● **WHAT TO PRODUCE**:
Return only those lines of the records below in which "freeBuffers" appears.

● **DATA SHOWN**:
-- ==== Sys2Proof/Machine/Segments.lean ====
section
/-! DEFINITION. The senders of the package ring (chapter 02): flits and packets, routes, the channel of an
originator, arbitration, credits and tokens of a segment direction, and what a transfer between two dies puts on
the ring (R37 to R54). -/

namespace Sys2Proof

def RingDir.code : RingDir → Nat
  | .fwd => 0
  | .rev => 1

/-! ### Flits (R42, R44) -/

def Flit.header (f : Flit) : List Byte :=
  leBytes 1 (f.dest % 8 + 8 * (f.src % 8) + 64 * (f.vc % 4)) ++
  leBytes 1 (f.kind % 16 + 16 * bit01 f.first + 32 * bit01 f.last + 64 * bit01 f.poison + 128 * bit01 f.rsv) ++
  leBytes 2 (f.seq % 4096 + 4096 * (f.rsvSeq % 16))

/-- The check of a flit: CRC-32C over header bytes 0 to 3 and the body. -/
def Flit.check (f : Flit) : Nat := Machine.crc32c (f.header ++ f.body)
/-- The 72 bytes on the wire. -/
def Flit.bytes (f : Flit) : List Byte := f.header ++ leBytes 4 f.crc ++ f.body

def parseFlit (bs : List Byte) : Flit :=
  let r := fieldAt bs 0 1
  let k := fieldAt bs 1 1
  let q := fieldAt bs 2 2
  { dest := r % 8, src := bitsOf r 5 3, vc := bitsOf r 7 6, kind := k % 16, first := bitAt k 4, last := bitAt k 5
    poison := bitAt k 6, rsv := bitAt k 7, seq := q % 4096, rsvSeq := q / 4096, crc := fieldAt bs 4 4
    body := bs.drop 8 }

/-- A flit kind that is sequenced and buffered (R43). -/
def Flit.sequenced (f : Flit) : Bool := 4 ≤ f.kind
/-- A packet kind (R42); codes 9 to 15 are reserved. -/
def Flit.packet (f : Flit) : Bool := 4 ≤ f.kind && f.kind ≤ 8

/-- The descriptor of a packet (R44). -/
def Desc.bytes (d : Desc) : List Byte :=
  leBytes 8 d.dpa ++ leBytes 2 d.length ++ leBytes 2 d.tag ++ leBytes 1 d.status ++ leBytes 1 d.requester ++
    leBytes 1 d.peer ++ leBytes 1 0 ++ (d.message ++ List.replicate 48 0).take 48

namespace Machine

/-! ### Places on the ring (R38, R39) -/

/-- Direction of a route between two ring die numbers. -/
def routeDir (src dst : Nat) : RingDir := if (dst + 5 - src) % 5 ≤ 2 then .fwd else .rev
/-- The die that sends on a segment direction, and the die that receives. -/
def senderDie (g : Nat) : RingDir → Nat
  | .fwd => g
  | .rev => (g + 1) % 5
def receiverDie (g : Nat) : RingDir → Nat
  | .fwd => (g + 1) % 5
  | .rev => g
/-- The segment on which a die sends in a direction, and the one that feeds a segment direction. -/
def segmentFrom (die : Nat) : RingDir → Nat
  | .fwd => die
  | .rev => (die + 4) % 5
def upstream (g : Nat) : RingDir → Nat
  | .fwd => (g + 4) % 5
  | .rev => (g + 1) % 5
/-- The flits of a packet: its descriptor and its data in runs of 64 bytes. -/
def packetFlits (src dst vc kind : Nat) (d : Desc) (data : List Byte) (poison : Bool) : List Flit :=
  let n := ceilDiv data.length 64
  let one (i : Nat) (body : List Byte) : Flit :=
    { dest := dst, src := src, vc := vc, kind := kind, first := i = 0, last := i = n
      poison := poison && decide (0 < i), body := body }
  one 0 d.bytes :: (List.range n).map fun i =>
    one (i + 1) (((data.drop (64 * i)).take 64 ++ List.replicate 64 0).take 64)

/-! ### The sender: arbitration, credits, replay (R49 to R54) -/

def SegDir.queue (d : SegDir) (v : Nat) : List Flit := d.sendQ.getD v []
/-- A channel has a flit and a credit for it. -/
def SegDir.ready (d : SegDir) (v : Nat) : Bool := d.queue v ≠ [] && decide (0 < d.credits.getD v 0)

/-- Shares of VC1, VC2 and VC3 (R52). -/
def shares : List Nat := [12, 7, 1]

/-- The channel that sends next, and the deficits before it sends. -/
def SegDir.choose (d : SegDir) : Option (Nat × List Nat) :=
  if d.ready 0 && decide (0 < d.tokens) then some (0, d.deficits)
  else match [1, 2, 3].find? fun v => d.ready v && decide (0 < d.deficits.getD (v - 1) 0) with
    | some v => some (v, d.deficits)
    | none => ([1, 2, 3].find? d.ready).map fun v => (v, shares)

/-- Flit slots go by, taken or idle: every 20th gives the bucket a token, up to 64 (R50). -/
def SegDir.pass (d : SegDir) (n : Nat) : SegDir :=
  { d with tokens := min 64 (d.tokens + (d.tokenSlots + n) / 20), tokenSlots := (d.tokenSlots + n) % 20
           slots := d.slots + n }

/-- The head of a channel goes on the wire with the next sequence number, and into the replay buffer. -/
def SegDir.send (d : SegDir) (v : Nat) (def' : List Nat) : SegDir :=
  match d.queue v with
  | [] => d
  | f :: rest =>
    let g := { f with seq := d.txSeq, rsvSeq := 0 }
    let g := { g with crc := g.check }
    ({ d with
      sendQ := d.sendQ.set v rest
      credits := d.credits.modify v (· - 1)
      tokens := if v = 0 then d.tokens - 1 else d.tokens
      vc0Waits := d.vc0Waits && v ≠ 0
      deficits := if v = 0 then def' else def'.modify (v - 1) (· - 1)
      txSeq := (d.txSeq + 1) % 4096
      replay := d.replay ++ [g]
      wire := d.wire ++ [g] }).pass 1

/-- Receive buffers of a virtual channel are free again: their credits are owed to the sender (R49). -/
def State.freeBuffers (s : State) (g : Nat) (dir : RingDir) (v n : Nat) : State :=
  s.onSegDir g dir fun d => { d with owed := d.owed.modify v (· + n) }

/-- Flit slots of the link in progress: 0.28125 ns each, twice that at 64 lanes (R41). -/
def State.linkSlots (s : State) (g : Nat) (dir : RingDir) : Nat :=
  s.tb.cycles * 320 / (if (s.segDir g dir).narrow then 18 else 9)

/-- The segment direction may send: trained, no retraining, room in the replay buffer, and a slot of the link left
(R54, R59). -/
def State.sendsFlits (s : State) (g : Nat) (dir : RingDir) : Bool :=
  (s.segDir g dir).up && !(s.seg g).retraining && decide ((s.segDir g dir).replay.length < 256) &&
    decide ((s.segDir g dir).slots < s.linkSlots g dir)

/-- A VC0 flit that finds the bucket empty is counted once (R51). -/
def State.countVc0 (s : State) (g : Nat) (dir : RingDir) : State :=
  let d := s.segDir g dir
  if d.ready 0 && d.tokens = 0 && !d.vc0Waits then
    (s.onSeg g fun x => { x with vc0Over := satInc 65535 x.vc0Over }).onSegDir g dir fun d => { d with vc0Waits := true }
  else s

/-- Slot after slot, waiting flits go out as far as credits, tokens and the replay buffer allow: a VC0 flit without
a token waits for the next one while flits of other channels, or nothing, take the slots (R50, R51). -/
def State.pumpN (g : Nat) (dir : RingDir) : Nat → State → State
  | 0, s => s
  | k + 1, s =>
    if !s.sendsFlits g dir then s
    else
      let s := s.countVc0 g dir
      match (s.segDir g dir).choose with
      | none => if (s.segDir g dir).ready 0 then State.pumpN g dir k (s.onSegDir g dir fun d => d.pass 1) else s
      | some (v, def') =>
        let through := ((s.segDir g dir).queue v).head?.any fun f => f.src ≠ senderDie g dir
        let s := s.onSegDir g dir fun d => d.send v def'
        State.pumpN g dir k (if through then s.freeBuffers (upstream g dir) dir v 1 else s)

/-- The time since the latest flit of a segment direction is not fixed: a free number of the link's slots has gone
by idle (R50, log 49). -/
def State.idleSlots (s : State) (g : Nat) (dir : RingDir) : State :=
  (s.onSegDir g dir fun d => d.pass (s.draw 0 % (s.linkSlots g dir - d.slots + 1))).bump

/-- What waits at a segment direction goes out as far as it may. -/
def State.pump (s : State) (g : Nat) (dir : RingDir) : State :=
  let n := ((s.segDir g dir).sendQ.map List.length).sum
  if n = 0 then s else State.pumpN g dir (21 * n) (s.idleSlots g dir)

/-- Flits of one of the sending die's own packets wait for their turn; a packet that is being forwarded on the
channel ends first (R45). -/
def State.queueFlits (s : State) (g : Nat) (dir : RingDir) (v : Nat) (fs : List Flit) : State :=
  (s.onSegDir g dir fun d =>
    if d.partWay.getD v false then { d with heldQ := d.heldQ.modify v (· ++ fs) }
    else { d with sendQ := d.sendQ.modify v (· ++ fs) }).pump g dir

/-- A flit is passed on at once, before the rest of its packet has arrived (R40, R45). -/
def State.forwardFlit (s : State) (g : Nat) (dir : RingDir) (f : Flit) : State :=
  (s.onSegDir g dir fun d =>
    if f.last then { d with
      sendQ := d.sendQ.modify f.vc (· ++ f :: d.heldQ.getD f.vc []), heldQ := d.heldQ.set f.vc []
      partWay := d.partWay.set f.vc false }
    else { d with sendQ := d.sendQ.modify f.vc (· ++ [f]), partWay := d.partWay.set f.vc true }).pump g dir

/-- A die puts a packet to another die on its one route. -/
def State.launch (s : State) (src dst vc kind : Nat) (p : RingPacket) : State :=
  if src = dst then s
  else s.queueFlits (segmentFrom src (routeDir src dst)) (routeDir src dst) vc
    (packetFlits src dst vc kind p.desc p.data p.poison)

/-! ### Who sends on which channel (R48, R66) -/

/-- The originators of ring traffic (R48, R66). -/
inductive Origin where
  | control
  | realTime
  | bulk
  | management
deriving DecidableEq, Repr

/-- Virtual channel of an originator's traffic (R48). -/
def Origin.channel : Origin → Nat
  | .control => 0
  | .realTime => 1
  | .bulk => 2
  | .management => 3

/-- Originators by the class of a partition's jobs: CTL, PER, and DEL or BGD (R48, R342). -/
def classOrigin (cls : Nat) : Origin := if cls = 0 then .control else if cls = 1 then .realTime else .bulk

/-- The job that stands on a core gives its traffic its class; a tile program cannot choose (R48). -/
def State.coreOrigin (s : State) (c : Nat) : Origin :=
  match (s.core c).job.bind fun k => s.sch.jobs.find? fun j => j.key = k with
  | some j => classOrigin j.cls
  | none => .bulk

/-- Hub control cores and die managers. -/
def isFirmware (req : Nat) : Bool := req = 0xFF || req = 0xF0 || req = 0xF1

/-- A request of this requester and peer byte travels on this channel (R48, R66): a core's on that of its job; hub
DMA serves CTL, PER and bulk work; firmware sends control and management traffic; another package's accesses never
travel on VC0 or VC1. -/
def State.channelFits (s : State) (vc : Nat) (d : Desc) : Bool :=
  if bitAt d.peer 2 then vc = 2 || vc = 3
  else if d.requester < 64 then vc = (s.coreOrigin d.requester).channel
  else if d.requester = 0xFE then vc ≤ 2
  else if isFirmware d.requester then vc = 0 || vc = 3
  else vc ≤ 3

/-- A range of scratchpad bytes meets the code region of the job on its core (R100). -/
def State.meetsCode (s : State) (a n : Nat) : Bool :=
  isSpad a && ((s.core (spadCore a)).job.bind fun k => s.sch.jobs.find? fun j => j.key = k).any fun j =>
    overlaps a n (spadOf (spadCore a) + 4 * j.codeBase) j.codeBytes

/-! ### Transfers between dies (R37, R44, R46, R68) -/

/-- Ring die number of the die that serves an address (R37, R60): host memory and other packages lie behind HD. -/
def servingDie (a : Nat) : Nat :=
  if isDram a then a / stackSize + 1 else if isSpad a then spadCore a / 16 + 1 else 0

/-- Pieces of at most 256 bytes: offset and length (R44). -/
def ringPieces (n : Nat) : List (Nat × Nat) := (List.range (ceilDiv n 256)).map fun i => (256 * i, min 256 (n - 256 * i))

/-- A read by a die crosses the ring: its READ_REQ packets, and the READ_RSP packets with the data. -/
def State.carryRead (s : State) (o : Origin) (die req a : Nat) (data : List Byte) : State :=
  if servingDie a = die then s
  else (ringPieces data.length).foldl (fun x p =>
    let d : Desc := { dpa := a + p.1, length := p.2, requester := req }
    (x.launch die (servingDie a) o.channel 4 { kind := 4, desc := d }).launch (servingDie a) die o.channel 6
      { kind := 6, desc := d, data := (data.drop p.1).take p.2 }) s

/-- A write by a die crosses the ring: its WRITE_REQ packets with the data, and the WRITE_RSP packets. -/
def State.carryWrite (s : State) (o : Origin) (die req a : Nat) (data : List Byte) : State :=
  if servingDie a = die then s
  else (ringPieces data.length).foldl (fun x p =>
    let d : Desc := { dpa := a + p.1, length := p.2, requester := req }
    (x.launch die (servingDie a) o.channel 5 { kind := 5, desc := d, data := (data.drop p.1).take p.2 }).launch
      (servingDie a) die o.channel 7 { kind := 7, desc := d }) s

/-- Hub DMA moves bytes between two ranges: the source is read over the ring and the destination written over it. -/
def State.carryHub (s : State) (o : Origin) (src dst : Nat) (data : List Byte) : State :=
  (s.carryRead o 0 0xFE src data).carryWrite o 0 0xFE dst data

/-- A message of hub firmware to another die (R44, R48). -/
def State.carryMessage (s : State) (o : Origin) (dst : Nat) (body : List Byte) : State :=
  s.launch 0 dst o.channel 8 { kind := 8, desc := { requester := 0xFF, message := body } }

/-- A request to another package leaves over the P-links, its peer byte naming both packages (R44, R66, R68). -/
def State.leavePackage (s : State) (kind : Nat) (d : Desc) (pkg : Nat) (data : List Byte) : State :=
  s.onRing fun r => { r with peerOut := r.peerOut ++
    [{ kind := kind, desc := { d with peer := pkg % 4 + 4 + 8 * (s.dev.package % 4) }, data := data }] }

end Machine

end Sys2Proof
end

● **RESULT BELOW**:
def State.freeBuffers (s : State) (g : Nat) (dir : RingDir) (v n : Nat) : State :=
        State.pumpN g dir k (if through then s.freeBuffers (upstream g dir) dir v 1 else s)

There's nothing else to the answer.